▶ What is expected
You are asked to write out the full listing exactly as it stands.

▶ Data to examine
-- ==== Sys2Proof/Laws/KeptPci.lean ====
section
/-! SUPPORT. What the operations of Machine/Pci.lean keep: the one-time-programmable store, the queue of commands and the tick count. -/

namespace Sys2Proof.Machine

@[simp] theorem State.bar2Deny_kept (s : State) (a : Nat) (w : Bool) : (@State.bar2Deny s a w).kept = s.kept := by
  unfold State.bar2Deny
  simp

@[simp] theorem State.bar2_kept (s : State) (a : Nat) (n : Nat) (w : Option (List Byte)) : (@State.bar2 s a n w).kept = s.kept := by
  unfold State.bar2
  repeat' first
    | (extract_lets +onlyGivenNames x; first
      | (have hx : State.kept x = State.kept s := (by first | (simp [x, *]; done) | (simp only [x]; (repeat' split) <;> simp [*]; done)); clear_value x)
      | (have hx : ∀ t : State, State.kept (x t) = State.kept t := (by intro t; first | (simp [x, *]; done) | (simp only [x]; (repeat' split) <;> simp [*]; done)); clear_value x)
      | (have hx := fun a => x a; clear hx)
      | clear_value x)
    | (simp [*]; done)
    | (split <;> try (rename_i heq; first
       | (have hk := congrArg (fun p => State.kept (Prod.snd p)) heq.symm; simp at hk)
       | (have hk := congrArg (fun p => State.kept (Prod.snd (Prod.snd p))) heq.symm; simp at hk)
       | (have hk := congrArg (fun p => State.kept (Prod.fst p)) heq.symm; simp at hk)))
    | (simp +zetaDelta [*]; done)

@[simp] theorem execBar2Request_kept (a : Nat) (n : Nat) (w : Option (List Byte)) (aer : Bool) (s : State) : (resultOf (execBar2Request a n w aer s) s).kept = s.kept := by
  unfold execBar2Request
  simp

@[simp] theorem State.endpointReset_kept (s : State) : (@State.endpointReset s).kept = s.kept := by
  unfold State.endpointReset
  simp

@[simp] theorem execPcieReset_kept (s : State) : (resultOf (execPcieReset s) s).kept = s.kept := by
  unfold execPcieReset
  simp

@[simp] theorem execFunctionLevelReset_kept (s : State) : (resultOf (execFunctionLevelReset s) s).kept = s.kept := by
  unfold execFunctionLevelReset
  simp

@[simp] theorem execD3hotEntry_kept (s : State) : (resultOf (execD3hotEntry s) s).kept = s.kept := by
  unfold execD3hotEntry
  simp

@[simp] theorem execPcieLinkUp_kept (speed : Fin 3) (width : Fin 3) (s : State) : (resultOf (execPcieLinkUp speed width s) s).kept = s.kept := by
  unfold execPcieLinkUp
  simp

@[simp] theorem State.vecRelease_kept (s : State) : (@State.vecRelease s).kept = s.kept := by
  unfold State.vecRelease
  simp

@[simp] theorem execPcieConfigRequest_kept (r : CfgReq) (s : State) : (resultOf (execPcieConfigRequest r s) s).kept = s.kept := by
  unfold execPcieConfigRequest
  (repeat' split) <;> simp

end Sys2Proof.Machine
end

▶ Answer space
-- ==== Sys2Proof/Laws/KeptPci.lean ====
section
/-! SUPPORT. What the operations of Machine/Pci.lean keep: the one-time-programmable store, the queue of commands and the tick count. -/

namespace Sys2Proof.Machine

@[simp] theorem State.bar2Deny_kept (s : State) (a : Nat) (w : Bool) : (@State.bar2Deny s a w).kept = s.kept := by
  unfold State.bar2Deny
  simp

@[simp] theorem State.bar2_kept (s : State) (a : Nat) (n : Nat) (w : Option (List Byte)) : (@State.bar2 s a n w).kept = s.kept := by
  unfold State.bar2
  repeat' first
    | (extract_lets +onlyGivenNames x; first
      | (have hx : State.kept x = State.kept s := (by first | (simp [x, *]; done) | (simp only [x]; (repeat' split) <;> simp [*]; done)); clear_value x)
      | (have hx : ∀ t : State, State.kept (x t) = State.kept t := (by intro t; first | (simp [x, *]; done) | (simp only [x]; (repeat' split) <;> simp [*]; done)); clear_value x)
      | (have hx := fun a => x a; clear hx)
      | clear_value x)
    | (simp [*]; done)
    | (split <;> try (rename_i heq; first
       | (have hk := congrArg (fun p => State.kept (Prod.snd p)) heq.symm; simp at hk)
       | (have hk := congrArg (fun p => State.kept (Prod.snd (Prod.snd p))) heq.symm; simp at hk)
       | (have hk := congrArg (fun p => State.kept (Prod.fst p)) heq.symm; simp at hk)))
    | (simp +zetaDelta [*]; done)

@[simp] theorem execBar2Request_kept (a : Nat) (n : Nat) (w : Option (List Byte)) (aer : Bool) (s : State) : (resultOf (execBar2Request a n w aer s) s).kept = s.kept := by
  unfold execBar2Request
  simp

@[simp] theorem State.endpointReset_kept (s : State) : (@State.endpointReset s).kept = s.kept := by
  unfold State.endpointReset
  simp

@[simp] theorem execPcieReset_kept (s : State) : (resultOf (execPcieReset s) s).kept = s.kept := by
  unfold execPcieReset
  simp

@[simp] theorem execFunctionLevelReset_kept (s : State) : (resultOf (execFunctionLevelReset s) s).kept = s.kept := by
  unfold execFunctionLevelReset
  simp

@[simp] theorem execD3hotEntry_kept (s : State) : (resultOf (execD3hotEntry s) s).kept = s.kept := by
  unfold execD3hotEntry
  simp

@[simp] theorem execPcieLinkUp_kept (speed : Fin 3) (width : Fin 3) (s : State) : (resultOf (execPcieLinkUp speed width s) s).kept = s.kept := by
  unfold execPcieLinkUp
  simp

@[simp] theorem State.vecRelease_kept (s : State) : (@State.vecRelease s).kept = s.kept := by
  unfold State.vecRelease
  simp

@[simp] theorem execPcieConfigRequest_kept (r : CfgReq) (s : State) : (resultOf (execPcieConfigRequest r s) s).kept = s.kept := by
  unfold execPcieConfigRequest
  (repeat' split) <;> simp

end Sys2Proof.Machine
end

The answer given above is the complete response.